Current curriculum often trains students to get the right answer 99% of the time, and this is a very limiting point of view. It is perhaps more valuable to empower students to go against conventional wisdom and try different approaches. This is a very different mindset in which one fails 99% of the time. However, in that rare 1%, these students can achieve something truly outstanding. In a sense, this what we ask of our PhD students. They are given a vaguely defined problem, and then they have to “make it work”. It is very possible that none of the skills developed in their thesis work will serve them in their future careers, but it is the notion that they’ve taken something abstract, just an idea, and gone beyond what is currently known. This this is what I hope my students gain from the process, and I truly believe this will serve them in their future careers far more than their technical skills.

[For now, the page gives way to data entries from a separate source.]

/-! ## setCursor -/

@[simp] theorem State.setCursor_g (s : State) (c : Chan) (n : Word) : (s.setCursor c n).g = s.g := rfl
@[simp] theorem State.setCursor_v (s : State) (c : Chan) (n : Word) : (s.setCursor c n).v = s.v := rfl
@[simp] theorem State.setCursor_q (s : State) (c : Chan) (n : Word) : (s.setCursor c n).q = s.q.set c { s.seq c with cursor := n } := rfl
@[simp] theorem State.setCursor_rom (s : State) (c : Chan) (n : Word) : (s.setCursor c n).rom = s.rom := rfl
@[simp] theorem State.setCursor_cfg (s : State) (c : Chan) (n : Word) : (s.setCursor c n).cfg = s.cfg := rfl
@[simp] theorem State.setCursor_phase (s : State) (c : Chan) (n : Word) : (s.setCursor c n).phase = s.phase := rfl
@[simp] theorem State.setCursor_calls (s : State) (c : Chan) (n : Word) : (s.setCursor c n).calls = s.calls := rfl
@[simp] theorem State.setCursor_trace (s : State) (c : Chan) (n : Word) : (s.setCursor c n).trace = s.trace := rfl
@[simp] theorem State.setCursor_result (s : State) (c : Chan) (n : Word) : (s.setCursor c n).result = s.result := rfl
@[simp] theorem State.setCursor_voice (s : State) (c : Chan) (n : Word) (d : Chan) : (s.setCursor c n).voice d = s.voice d := rfl
@[simp] theorem State.setCursor_memRead (s : State) (c : Chan) (n : Word) (m : Word) : (s.setCursor c n).memRead m = s.memRead m := rfl
@[simp] theorem State.setCursor_read16 (s : State) (c : Chan) (n : Word) (m : Word) : (s.setCursor c n).read16 m = s.read16 m := rfl
@[simp] theorem State.setCursor_cur (s : State) (c : Chan) (n : Word) : (s.setCursor c n).cur = s.cur := rfl
@[simp] theorem State.setCursor_ir (s : State) (c : Chan) (n : Word) (d : Chan) (k : Word) : (s.setCursor c n).ir d k = s.ir d k := rfl

/-! ## finishCall -/

@[simp] theorem State.finishCall_g (s : State) (r : CallResult) : (s.finishCall r).g = s.g := rfl
@[simp] theorem State.finishCall_v (s : State) (r : CallResult) : (s.finishCall r).v = s.v := rfl
@[simp] theorem State.finishCall_q (s : State) (r : CallResult) : (s.finishCall r).q = s.q := rfl
@[simp] theorem State.finishCall_rom (s : State) (r : CallResult) : (s.finishCall r).rom = s.rom := rfl
@[simp] theorem State.finishCall_cfg (s : State) (r : CallResult) : (s.finishCall r).cfg = s.cfg := rfl
@[simp] theorem State.finishCall_phase (s : State) (r : CallResult) : (s.finishCall r).phase = .ready := rfl
@[simp] theorem State.finishCall_calls (s : State) (r : CallResult) : (s.finishCall r).calls = s.calls := rfl
@[simp] theorem State.finishCall_trace (s : State) (r : CallResult) : (s.finishCall r).trace = s.trace := rfl
@[simp] theorem State.finishCall_result (s : State) (r : CallResult) : (s.finishCall r).result = some r := rfl
@[simp] theorem State.finishCall_voice (s : State) (r : CallResult) (d : Chan) : (s.finishCall r).voice d = s.voice d := rfl
@[simp] theorem State.finishCall_seq (s : State) (r : CallResult) (d : Chan) : (s.finishCall r).seq d = s.seq d := rfl
@[simp] theorem State.finishCall_memRead (s : State) (r : CallResult) (m : Word) : (s.finishCall r).memRead m = s.memRead m := rfl
@[simp] theorem State.finishCall_read16 (s : State) (r : CallResult) (m : Word) : (s.finishCall r).read16 m = s.read16 m := rfl
@[simp] theorem State.finishCall_ir (s : State) (r : CallResult) (d : Chan) (k : Word) : (s.finishCall r).ir d k = s.ir d k := rfl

There is a reason professors with PhD students are called “advisors”. We have a responsibility beyond just making sure our students gain technical knowledge. We must also help them navigate the emotional and professional challenges of life as a PhD student. If we have done our job right, our students leave not only with technical skills, but with a sense of confidence, self-worth, and happiness.

Stephen Cronin is a Professor at the Ming Hsieh Department of Electrical Engineering. He also holds joint appointments in the departments of Chemistry and Physics. His research group, Cronin Research Lab, studies optoelectronics, thermal and thermoelectric transport, and photocatalysis in a variety of nanoscale materials and devices.

Three generations together: Stephen (left) with his advisor Millie Dresselhaus, and his student, Nirakar Poudel.